8 de janeiro de 2024

Um ano depois dos atos em Brasília, 66 golpistas estão presos, dos quais oito já foram condenados pelo Supremo. A grande maioria já foi libertada e aguarda julgamento – há 1.354 denúncias apresentadas pela PGR.

Manifestantes quebrarando vitrines do Supremo Tribunal Federal
Manifestantes invadiram e quebraram vitrines do Supremo Tribunal Federal Foto: Ton Molina/AFP/Getty Images

Foram horas de muito temor, aquelas do domingo de 8 de janeiro de 2023. Centenas de extremistas invadiram prédios públicos de Brasília, vandalizaram o patrimônio da nação e incitaram um golpe de Estado. Eram bolsonaristas descontentes com a mudança de comando do Executivo, em um ato que excedeu os limites da expressão em um Estado de direito. 
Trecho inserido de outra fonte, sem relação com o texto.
-- ==== Sys2Proof/Certificates/Slice0/Obligations.lean ====
section
/-! DEFINITION. The statements for the provers. Each name says what it states; each docstring cites the rules of spec/ it comes from. -/
namespace Sys2Proof.Claims
open Sys2Proof.Machine

/-! ### Engine instructions: the tables the statements go through -/

/-- An instruction of format R with its opcode and its value as a function of its operands' values. -/
structure InsnR where
  ins : Fin 8 → Hdr → FmtR → Instr
  opc : Nat
  val : Word → Word → Word

/-- An instruction of format I in the same form; the second operand is IMM. -/
structure InsnI where
  ins : Fin 8 → Hdr → FmtI → Instr
  opc : Nat
  val : Word → Word → Word

/-- An instruction of format R whose result carries a tag computed from its operands' tags (R60): its value of the operands' values, and the
tag before it is taken modulo 251, of the operands' values and tags. -/
structure InsnC where
  ins : Fin 8 → Hdr → FmtR → Instr
  opc : Nat
  val : Word → Word → Word
  tag : Word → Word → Int → Int → Int

/-- The carried rules of R60 with two operands, hi and lo being the halves of the product. -/
def carriedOperand : List InsnC :=
  [⟨.add, 0x10, fun a b => a + b, fun a b ta tb => ta + tb - 123 * ((a.toNat + b.toNat) / 2 ^ 32 : Nat)⟩,
   ⟨.sub, 0x11, fun a b => a - b, fun a b ta tb => ta - tb + 123 * (if a.toNat < b.toNat then 1 else 0)⟩,
   ⟨.mul, 0x14, fun a b => a * b, fun a b ta tb => ta * tb - 123 * (a.toNat * b.toNat / 2 ^ 32 % 251 : Nat)⟩,
   ⟨.mulhu, 0x15, fun a b => BitVec.ofNat 32 (a.toNat * b.toNat / 2 ^ 32),
     fun a b ta tb => (ta * tb - (a.toNat * b.toNat % 2 ^ 32 % 251 : Nat)) * 100⟩]

/-- A value with the carried tag `i` modulo 251. -/
def carriedTW (w : Word) (i : Int) : TW := (w, BitVec.ofInt 8 (i % 251))

/-- The tag is one of the 251 (R59). -/
abbrev inTags (x : TW) : Prop := x.2.toNat < 251

/-- A number held to the signed range of n bits, and to the unsigned one, as a word. -/
def heldS (n : Nat) (i : Int) : Word := BitVec.ofInt 32 (max (-(2 ^ (n - 1))) (min (2 ^ (n - 1) - 1) i))
def heldU (n : Nat) (i : Int) : Word := BitVec.ofInt 32 (max 0 (min (2 ^ n - 1) i))

/-- The two-operand scalar instructions of R63 and R65. -/
def twoOperand : List InsnR :=
  [⟨.add, 0x10, fun a b => a + b⟩, ⟨.sub, 0x11, fun a b => a - b⟩,
   ⟨.adds, 0x12, fun a b => heldS 32 (a.toInt + b.toInt)⟩, ⟨.subs, 0x13, fun a b => heldS 32 (a.toInt - b.toInt)⟩,
   ⟨.mul, 0x14, fun a b => a * b⟩, ⟨.mulhu, 0x15, fun a b => BitVec.ofNat 32 (a.toNat * b.toNat / 2 ^ 32)⟩,
   ⟨.mulhs, 0x16, fun a b => BitVec.ofInt 32 (a.toInt * b.toInt / 2 ^ 32)⟩,
   ⟨.min, 0x18, fun a b => if a.toInt ≤ b.toInt then a else b⟩, ⟨.max, 0x19, fun a b => if b.toInt ≤ a.toInt then a else b⟩,
   ⟨.minu, 0x1A, fun a b => if a.toNat ≤ b.toNat then a else b⟩, ⟨.maxu, 0x1B, fun a b => if b.toNat ≤ a.toNat then a else b⟩,
   ⟨.and, 0x30, fun a b => a &&& b⟩, ⟨.or, 0x31, fun a b => a ||| b⟩, ⟨.xor, 0x32, fun a b => a ^^^ b⟩,
   ⟨.andn, 0x33, fun a b => a &&& ~~~b⟩, ⟨.shl, 0x35, fun a b => a <<< (b.toNat % 32)⟩,
   ⟨.shr, 0x36, fun a b => a >>> (b.toNat % 32)⟩, ⟨.sar, 0x37, fun a b => BitVec.ofInt 32 (a.toInt / 2 ^ (b.toNat % 32))⟩,
   ⟨.rol, 0x38, fun a b => (a <<< (b.toNat % 32)) ||| (a >>> (32 - b.toNat % 32))⟩]

/-- The one-operand scalar instructions of R63, R65 and R67; the value does not depend on the second argument. -/
def oneOperand : List InsnR :=
  [⟨.abs, 0x1C, fun a _ => if a.toInt < 0 then -a else a⟩, ⟨.neg, 0x1D, fun a _ => -a⟩, ⟨.not, 0x34, fun a _ => ~~~a⟩,
   ⟨.clz, 0x39, fun a _ => BitVec.ofNat 32 (if a.toNat = 0 then 32 else 31 - a.toNat.log2)⟩,
   ⟨.popc, 0x3A, fun a _ => BitVec.ofNat 32 ((List.range 32).countP fun i => a.getLsbD i)⟩, ⟨.mov, 0x50, fun a _ => a⟩]

/-- The immediate instructions of R64 with one register operand. -/
def immediate : List InsnI :=
  [⟨.addi, 0x20, fun a m => a + m⟩, ⟨.muli, 0x21, fun a m => a * m⟩,
   ⟨.mini, 0x23, fun a m => if a.toInt ≤ m.toInt then a else m⟩, ⟨.maxi, 0x24, fun a m => if m.toInt ≤ a.toInt then a else m⟩,
   ⟨.andi, 0x25, fun a m => a &&& m⟩, ⟨.ori, 0x26, fun a m => a ||| m⟩, ⟨.xori, 0x27, fun a m => a ^^^ m⟩,
   ⟨.shli, 0x28, fun a m => a <<< (m.toNat % 32)⟩, ⟨.shri, 0x29, fun a m => a >>> (m.toNat % 32)⟩,
   ⟨.sari, 0x2A, fun a m => BitVec.ofInt 32 (a.toInt / 2 ^ (m.toNat % 32))⟩,
   ⟨.ext, 0x2C, fun a m => BitVec.ofNat 32 (a.toNat / 2 ^ (m.toNat % 32) % 2 ^ (m.toNat / 256 % 32 + 1))⟩,
   ⟨.sats, 0x2E, fun a m => heldS (m.toNat % 64) a.toInt⟩, ⟨.satu, 0x2F, fun a m => heldU (m.toNat % 64) a.toInt⟩]

/-- The lane-wise instructions of R72 with two vector operands. -/
def twoVector : List InsnR :=
  [⟨.vadd, 0x80, fun a b => a + b⟩, ⟨.vsub, 0x81, fun a b => a - b⟩, ⟨.vadds, 0x82, fun a b => heldS 32 (a.toInt + b.toInt)⟩,
   ⟨.vmul, 0x83, fun a b => a * b⟩, ⟨.vmin, 0x85, fun a b => if a.toInt ≤ b.toInt then a else b⟩,
   ⟨.vmax, 0x86, fun a b => if b.toInt ≤ a.toInt then a else b⟩, ⟨.vand, 0x90, fun a b => a &&& b⟩,
   ⟨.vor, 0x91, fun a b => a ||| b⟩, ⟨.vxor, 0x92, fun a b => a ^^^ b⟩]

/-- The lane-wise instructions of R72 with one vector operand and MOD; the second argument is MOD. -/
def oneVector : List InsnR :=
  [⟨.vshl, 0x93, fun a m => a <<< (m.toNat % 32)⟩, ⟨.vshr, 0x94, fun a m => a >>> (m.toNat % 32)⟩,
   ⟨.vsar, 0x95, fun a m => BitVec.ofInt 32 (a.toInt / 2 ^ (m.toNat % 32))⟩,
   ⟨.vsats, 0x96, fun a m => heldS (m.toNat % 32 + 1) a.toInt⟩]

/-- The eight lanes as one row of tags is intact where the mask names them. -/
abbrev lanesIntact (s : State) (e r : Nat) (mask : BitVec 8) : Prop := ∀ n < 8, mask.getLsbD n = true → intact (s.readLane e r n) = true

/-- The condition of a compare by its number (R66). -/
def holds (c : Nat) (a b : Word) : Bool :=
  if c = 0 then decide (a.toNat = b.toNat) else if c = 1 then decide (a.toNat ≠ b.toNat) else if c = 2 then decide (a.toInt < b.toInt)
  else if c = 3 then decide (b.toInt ≤ a.toInt) else if c = 4 then decide (a.toNat < b.toNat)
  else if c = 5 then decide (b.toNat ≤ a.toNat) else decide ((a &&& b).toNat ≠ 0)

/-- A change of the registers that reports a transaction's result: STATUS of TXN_STAT, and TXN of HP_ISTAT; no other register but TXN_LIMIT
(R121, R375). -/
abbrev resultOnly (s u : State) (status : Nat) : Prop :=
  u.rf Reg.TXN_STAT 8 8 = status ∧ u.flag Reg.HP_ISTAT 2 = true ∧
    ∀ a, a ≠ Reg.TXN_STAT → a ≠ Reg.TXN_LIMIT → a ≠ Reg.HP_ISTAT → u.rd a = s.rd a

/-- Of the engines' registers, only the named G registers and predicates of engine `e` differ. -/
abbrev keepsRegs (e : Nat) (gs ps : List Nat) (s t : State) : Prop :=
  (∀ k, k ≠ e → t.en k = s.en k) ∧ (∀ r, r ∉ gs → t.gOf e r = s.gOf e r) ∧ (∀ r, r ∉ ps → t.pOf e r = s.pOf e r) ∧
    ∀ r n, t.laneOf e r n = s.laneOf e r n

/-- What a compare leaves in P[D], by bits 4:3 of MOD: the condition, its AND with P[D], its OR with P[D] (R66). -/
def combined (mod : Nat) (old new : Bool) : Bool := if mod / 8 = 0 then new else if mod / 8 = 1 then old && new else old || new

end Sys2Proof.Claims

open Sys2Proof Sys2Proof.Machine Sys2Proof.Claims

/-! ### Engine instructions: results and frames -/

/-- R63, R65, R60: a two-operand scalar instruction that goes writes its value with the value's own tag to G[D], and nothing else. R63, R65,
R67: the same for ABS, NEG, NOT, CLZ, POPC and MOV. R60: ADD, SUB, MUL, MULHU, NEG and MAC do not check their operands' tags against the values,
and their results carry the tags that the formulas of R60 give. -/
def Obligations.ScalarResults : Prop :=
  (∀ p ∈ carriedOperand, ∀ (s : State) (e : Fin 8) (h : Hdr) (f : FmtR), goes s e p.opc h f.fields = true →
     inTags (s.readG e f.a.toNat) → inTags (s.readG e f.b.toNat) →
     ∃ t, exec (p.ins e h f) s = .next t ∧ keepsButG e [f.d.toNat] s t ∧
       t.gOf e f.d.toNat = (if f.d = 0 then (0, 0) else carriedTW (p.val (s.readG e f.a.toNat).1 (s.readG e f.b.toNat).1)
         (p.tag (s.readG e f.a.toNat).1 (s.readG e f.b.toNat).1 (s.readG e f.a.toNat).2.toNat (s.readG e f.b.toNat).2.toNat))) ∧
  (∀ (s : State) (e : Fin 8) (h : Hdr) (f : FmtR), inTags (s.readG e f.a.toNat) →
     (goes s e 0x1D h f.fields = true → ∃ t, exec (.neg e h f) s = .next t ∧ keepsButG e [f.d.toNat] s t ∧
       t.gOf e f.d.toNat = (if f.d = 0 then (0, 0) else carriedTW (-(s.readG e f.a.toNat).1)
         (if (s.readG e f.a.toNat).1 = 0 then 0 else 123 - (s.readG e f.a.toNat).2.toNat))) ∧
     ∀ (d a b : Word) (td ta tb lo : Nat), goes s e 0x17 h f.fields = true →
       (d, BitVec.ofNat 8 td) = s.readG e f.d.toNat → (a, BitVec.ofNat 8 ta) = s.readG e f.a.toNat →
       (b, BitVec.ofNat 8 tb) = s.readG e f.b.toNat → td < 251 → ta < 251 → tb < 251 → lo = a.toNat * b.toNat % 2 ^ 32 →
       ∃ t, exec (.mac e h f) s = .next t ∧ keepsButG e [f.d.toNat] s t ∧
         t.gOf e f.d.toNat = (if f.d = 0 then (0, 0) else carriedTW (d + a * b)
           (td + (ta * tb - 123 * (a.toNat * b.toNat / 2 ^ 32 % 251 : Nat)) - 123 * ((d.toNat + lo) / 2 ^ 32 : Nat)))) ∧
  (∀ p ∈ twoOperand, ∀ (s : State) (e : Fin 8) (h : Hdr) (f : FmtR), goes s e p.opc h f.fields = true →
     intact (s.readG e f.a.toNat) = true → intact (s.readG e f.b.toNat) = true →
     ∃ t, exec (p.ins e h f) s = .next t ∧
       t.gOf e f.d.toNat =
         (if f.d = 0 then (0, 0) else newTW (p.val (s.readG e f.a.toNat).1 (s.readG e f.b.toNat).1)) ∧
       keepsButG e [f.d.toNat] s t) ∧
  (∀ p ∈ oneOperand, ∀ (s : State) (e : Fin 8) (h : Hdr) (f : FmtR), goes s e p.opc h f.fields = true →
     intact (s.readG e f.a.toNat) = true →
     ∃ t, exec (p.ins e h f) s = .next t ∧
       t.gOf e f.d.toNat = (if f.d = 0 then (0, 0) else newTW (p.val (s.readG e f.a.toNat).1 0)) ∧
       keepsButG e [f.d.toNat] s t)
Um ano depois, 66 extremistas estão presos — oito já condenados pelo Supremo Tribunal Federal (STF), 33 denunciados como executores dos crimes praticados em 8 de janeiro e 25 investigados por financiar ou incitar os crimes. 

De acordo com histórico fornecido pelo STF, a pedido da DW, no próprio dia 8 foram presos 243 golpistas dentro dos prédios públicos e na Praça dos Três Poderes. No dia seguinte, 1.927 pessoas foram conduzidas à Academia Nacional de Polícia — 775 acabaram liberadas e 1.152 seguiram presas.

Entre os dias 17 e 20, depois de audiências de custódia, o número de detidos caiu para 938. Nos meses seguintes, foram concedidas novas liberdades provisórias, com a imposição de medidas cautelares diversas — uso de tornozeleiras eletrônicas, proibição de viagens, etc. Em junho, estavam presos apenas 283 golpistas. No mês seguinte, 117. O saldo atual, de 66 presos, computa todos os liberados provisoriamente até dezembro.

O STF informa que até o momento já houve 30 condenações, com penas que variam de 3 anos de prisão em regime aberto a 17 anos de prisão em regime inicial fechado — o que explica os oito condenados detidos.

A lista dos que aguardam julgamento é grande. Segundo o Supremo, há 1.354 denúncias apresentadas pela Procuradoria-Geral da República. 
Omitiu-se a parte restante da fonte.